In Bangladesh, student protests ousted a dictator
More recently, students and recent graduates were the core shock troops in the ousting of corrupt authoritarian regimes in Sri Lanka, Bangladesh and Nepal, giving their countries the chance, at least, of a fairer and more democratic future.

These young people do not fall for the smooth lies of populists like Trump and Farage. But they also reject the politics-as-usual of the entrenched traditional parties and power elites. In the young, as so often before, lies our best hope for a better future.

Turchin and his network have identified elite overproduction and popular immiseration as the fundamental drivers of social and political disintegration. But a phase of disintegration can produce many possible outcomes, from complete state breakdown and civil war, to widespread riots and violence, to peaceful reform and reconciliation. That, now, is the choice we all face.

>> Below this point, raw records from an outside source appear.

/-! Tables of engine state. -/

def Dev.lane (d : Dev) (l : Nat) : Lane := tabGet d.lanes l {}
def Dev.modLane (d : Dev) (l : Nat) (f : Lane → Lane) : Dev := { d with lanes := tabMod d.lanes l {} f }
def Dev.port (d : Dev) (p : Nat) : Port := tabGet d.ports p {}
def Dev.modPort (d : Dev) (p : Nat) (f : Port → Port) : Dev := { d with ports := tabMod d.ports p {} f }
def Dev.node (d : Dev) (v : Nat) : Node := tabGet d.nodes v {}
def Dev.modNode (d : Dev) (v : Nat) (f : Node → Node) : Dev := { d with nodes := tabMod d.nodes v {} f }
def Dev.slot (d : Dev) (k : Nat) : Slot := tabGet d.slots k {}
def Dev.modSlot (d : Dev) (k : Nat) (f : Slot → Slot) : Dev := { d with slots := tabMod d.slots k {} f }
def Dev.sbus (d : Dev) (k : Nat) : Sb := tabGet d.sb k {}
def Dev.modSb (d : Dev) (k : Nat) (f : Sb → Sb) : Dev := { d with sb := tabMod d.sb k {} f }
def Dev.link (d : Dev) (i : Nat) : BflLink := tabGet d.bfl i {}
def Dev.modLink (d : Dev) (i : Nat) (f : BflLink → BflLink) : Dev := { d with bfl := tabMod d.bfl i {} f }
def Dev.mailbox (d : Dev) (v : Nat) : Mailbox := tabGet d.mailboxes v {}
def Dev.modMailbox (d : Dev) (v : Nat) (f : Mailbox → Mailbox) : Dev := { d with mailboxes := tabMod d.mailboxes v {} f }
def Dev.buf (d : Dev) (h : Half) : Buffer := byHalf h d.bufW d.bufE
def Dev.modBuf (d : Dev) (h : Half) (f : Buffer → Buffer) : Dev :=
  match h with
  | .west => { d with bufW := f d.bufW }
  | .east => { d with bufE := f d.bufE }
def Dev.track (d : Dev) (h : Half) : List Track := byHalf h d.trackW d.trackE
def Dev.setTrack (d : Dev) (h : Half) (l : List Track) : Dev :=
  match h with
  | .west => { d with trackW := l }
  | .east => { d with trackE := l }
def Dev.watchdog (d : Dev) (h : Half) : Watchdog := byHalf h d.pa.wdW d.pa.wdE
def Dev.modWatchdog (d : Dev) (h : Half) (f : Watchdog → Watchdog) : Dev :=
  match h with
  | .west => { d with pa := { d.pa with wdW := f d.pa.wdW } }
  | .east => { d with pa := { d.pa with wdE := f d.pa.wdE } }
def Dev.rakeView (d : Dev) (h : Half) : RakeView := byHalf h d.pa.viewW d.pa.viewE
def Dev.setRakeView (d : Dev) (h : Half) (v : RakeView) : Dev :=
  match h with
  | .west => { d with pa := { d.pa with viewW := v } }
  | .east => { d with pa := { d.pa with viewE := v } }
def Dev.store (d : Dev) (h : Half) : StoreCopy := byHalf h d.storeW d.storeE
def Dev.setStore (d : Dev) (h : Half) (c : StoreCopy) : Dev :=
  match h with
  | .west => { d with storeW := c }
  | .east => { d with storeE := c }

/-! The rake and the modes. -/

/-- The half that the PA die names as holder (0xB040:01). -/
def Dev.holder (d : Dev) : Option Half :=
  match d.num Obj.rakeHolder with
  | 0 => some .west
  | 1 => some .east
  | _ => none

/-- The half whose cluster acts for the device: the holder, or while unclaimed the preferred half (R15). -/
def Dev.holderHalf (d : Dev) : Half := d.holder.getD (Half.ofCode (field (d.num Obj.bootStrapValue) 0 1))

/-- The PA die's check of a write from a half (R104): the writer is the holder and its epoch is current. -/
def Dev.rakeOk (d : Dev) (h : Half) : Bool :=
  (d.holder == some h) && (d.rakeView h).holds && ((d.rakeView h).epoch == d.num Obj.rakeEpoch)

/-- Fabric mode is in force (R16). -/
def Dev.fabricMode (d : Dev) : Bool := d.num Obj.fabricModeActive == 1

/-- Crocus mode (R100). -/
def Dev.crocus (d : Dev) : Bool := d.flag Obj.bootCrocusActive

/-- The seam carries traffic (R191, R192). -/
def Dev.seamUp (d : Dev) : Bool := d.num Obj.coreSeamState == 2 || d.num Obj.coreSeamState == 3

/-- A half is halted (R318). -/
def Dev.halted (d : Dev) (h : Half) : Bool := byHalf h d.boot.haltW d.boot.haltE

/-- Frames cross the seam: it is up and neither half is halted (R192, R318). -/
def Dev.seamOpen (d : Dev) : Bool := d.seamUp && !d.halted .west && !d.halted .east

/-- A half answers the other half's management requests: the seam is up, the half is not halted and its cluster has
not just been restarted (R192, R317, R318). In Crocus mode its boot ROM answers (R100). -/
def Dev.farReachable (d : Dev) (h : Half) : Bool :=
  d.seamUp && !d.halted h &&
    (byHalf h d.boot.firmwareW d.boot.firmwareE || (d.crocus && byHalf h d.boot.romPassW d.boot.romPassE))

/-! Ports and nodes. -/

/-- This device's own pair node. -/
def Dev.ownNode (d : Dev) : Nat := d.num Obj.pairNode

/-- An enabled port of role 0 or 1 belongs to the node that `port.partition` names (R403); one whose partner is an MLD
belongs to none (R161). -/
def Dev.portOf (d : Dev) (p v : Nat) : Bool :=
  d.flag (Obj.portEnable p) && decide (d.num (Obj.portRole p) ≤ 1) && d.num (Obj.portPartition p) == v && !(d.port p).isMld

/-- Port numbers. -/
def allPorts : List Nat := List.range 128

/-- The ports of a node. -/
def Dev.portsOf (d : Dev) (v : Nat) : List Nat := allPorts.filter (fun p => d.portOf p v)

/-- The upstream port of a node, if any. -/
def Dev.upstreamOf (d : Dev) (v : Nat) : Option Nat :=
  (d.portsOf v).find? (fun p => d.num (Obj.portRole p) == 1)

/-- The upstream port of a node, or 0xFF (0x3000:02, 0x3110:02). -/
def Dev.upPort (d : Dev) (v : Nat) : Nat := (d.upstreamOf v).getD 0xFF

/-- The downstream ports of a node. -/
def Dev.downstreamOf (d : Dev) (v : Nat) : List Nat := (d.portsOf v).filter (fun p => d.num (Obj.portRole p) == 0)

/-- A field of a port's record as its link uses it: a commit to an enabled port acts when the link next enters Detect
(R142). -/
def Dev.linkField (d : Dev) (p : Nat) (k : Key) : Nat := tabGet (d.port p).kept k.sub (d.num k)

/-- The enabled downstream port that names a slot channel (R302, R330). -/
def Dev.portOfSlot (d : Dev) (k : Nat) : Option Nat :=
  allPorts.find? (fun p => d.flag (Obj.portEnable p) && d.num (Obj.portRole p) == 0 && d.linkField p (Obj.portSlotChannel p) == k)

/-- Widths of the eight port slots of a station, by split code (R11, R137). -/
def splitWidths (code : Nat) : List Nat :=
  match code with
  | 0 => [16, 0, 0, 0, 0, 0, 0, 0]
  | 1 => [8, 0, 0, 0, 8, 0, 0, 0]
  | 2 => [4, 0, 4, 0, 4, 0, 4, 0]
  | 3 => [2, 2, 2, 2, 2, 2, 2, 2]
  | 4 => [8, 0, 0, 0, 4, 0, 4, 0]
  | 5 => [4, 0, 4, 0, 8, 0, 0, 0]
  | 6 => [8, 0, 0, 0, 2, 2, 2, 2]
  | _ => [2, 2, 2, 2, 8, 0, 0, 0]

/-- Split width of a port, 0 where no configured port starts on its slot (R11). -/
def Dev.splitWidth (d : Dev) (p : Nat) : Nat := ((splitWidths (d.num (Obj.staSplitActive (p / 8)))).getD (p % 8) 0)

/-- First lane of a port (R11). -/
def firstLane (p : Nat) : Nat := 16 * (p / 8) + 2 * (p % 8)

/-- Lanes of a port by the split in force. -/
def Dev.lanesOf (d : Dev) (p : Nat) : List Nat := (List.range (d.splitWidth p)).map (fun i => firstLane p + i)

/-- The port that holds a lane, by the split in force. -/
def Dev.portOfLane (d : Dev) (l : Nat) : Option Nat :=
  (List.range 8).map (fun i => l / 16 * 8 + i) |>.find? (fun p => (d.lanesOf p).contains l)

/-- DL_Up: `pst.width` is not 0 (0x2100:02). -/
def Dev.dlUp (d : Dev) (p : Nat) : Bool := d.num (Obj.pstWidth p) != 0

/-! Sessions. -/

/-- The session of a number. -/
def Dev.ses (d : Dev) (sid : Nat) : Option Session := d.sessions.find? (fun s => s.sid == sid)

/-- A session changed. -/
def Dev.modSes (d : Dev) (sid : Nat) (f : Session → Session) : Dev :=
  { d with sessions := d.sessions.map (fun s => if s.sid = sid then f s else s) }

/-- A session-local value (R52): the session's own, or the default. -/
def Session.loc (s : Session) (k : Key) : Val := (tabFind s.locals k).getD (defaultVal [] k)

/-- A session-local value set. -/
def Session.setLoc (s : Session) (k : Key) (v : Val) : Session := { s with locals := tabSet Key.code s.locals k v }

/-- The entry that a session's window of an array selects (R47). -/
def Session.window (s : Session) (idx : Nat) : Nat := (s.loc ⟨idx, 1, 0⟩).toNum

/-- Sessions of the owner role that are policy firmware's (R405), and what firmware asks of the other half (R194). -/
def Session.isFirmware (s : Session) : Bool :=
  match s.transport with
  | .firmware _ | .seam _ => true
  | _ => false

/-- Policy firmware's sessions (R405). -/
def Session.isPolicy (s : Session) : Bool :=
  match s.transport with
  | .firmware _ => true
  | _ => false

/-- Field-network sessions. -/
def Session.isNet (s : Session) : Bool := s.transport == .net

Full state breakdown and civil war are unlikely in the western democracies, but by no means impossible. Even in the United States, the most precarious of the leading democracies, the institutions of state, though more fragile than at any time in a century, remain in place. Nevertheless, a recent YouGov poll reported that 12% of respondents thought a new civil war was very likely, and 28% somewhat likely.

But massive rioting, widespread lethal violence and social breakdown in affected areas of a country – particularly the US – is far more probable. That country, and many others, have been there before. This time, it could be worse. To the list we can add Germany, France and Britain.

But history also shows that neither of these destructive outcomes is inevitable. There are also examples of nations which navigate their way through the crisis into a newer, fairer and enduring future.

The key is whether those in established positions of economic and political power – the one per cent – have the wisdom to understand that their own futures depend on giving up some of that power, so the rest can share less unequally in the benefits of their civilisation. It will be better for everyone, especially the rich, to reconcile and reconstruct.

It will require bargaining power to be returned to working people, reversing the long decline of union membership and repealing four decades of repressive industrial relations legislation. Wages are the indispensable element in repairing the ravages of economic and social inequality.

But that path requires far-sighted wisdom and humility from people who seldom display such qualities. The lesson of history is that those in power who fail to understand the precariousness of their position can lose everything, even their lives.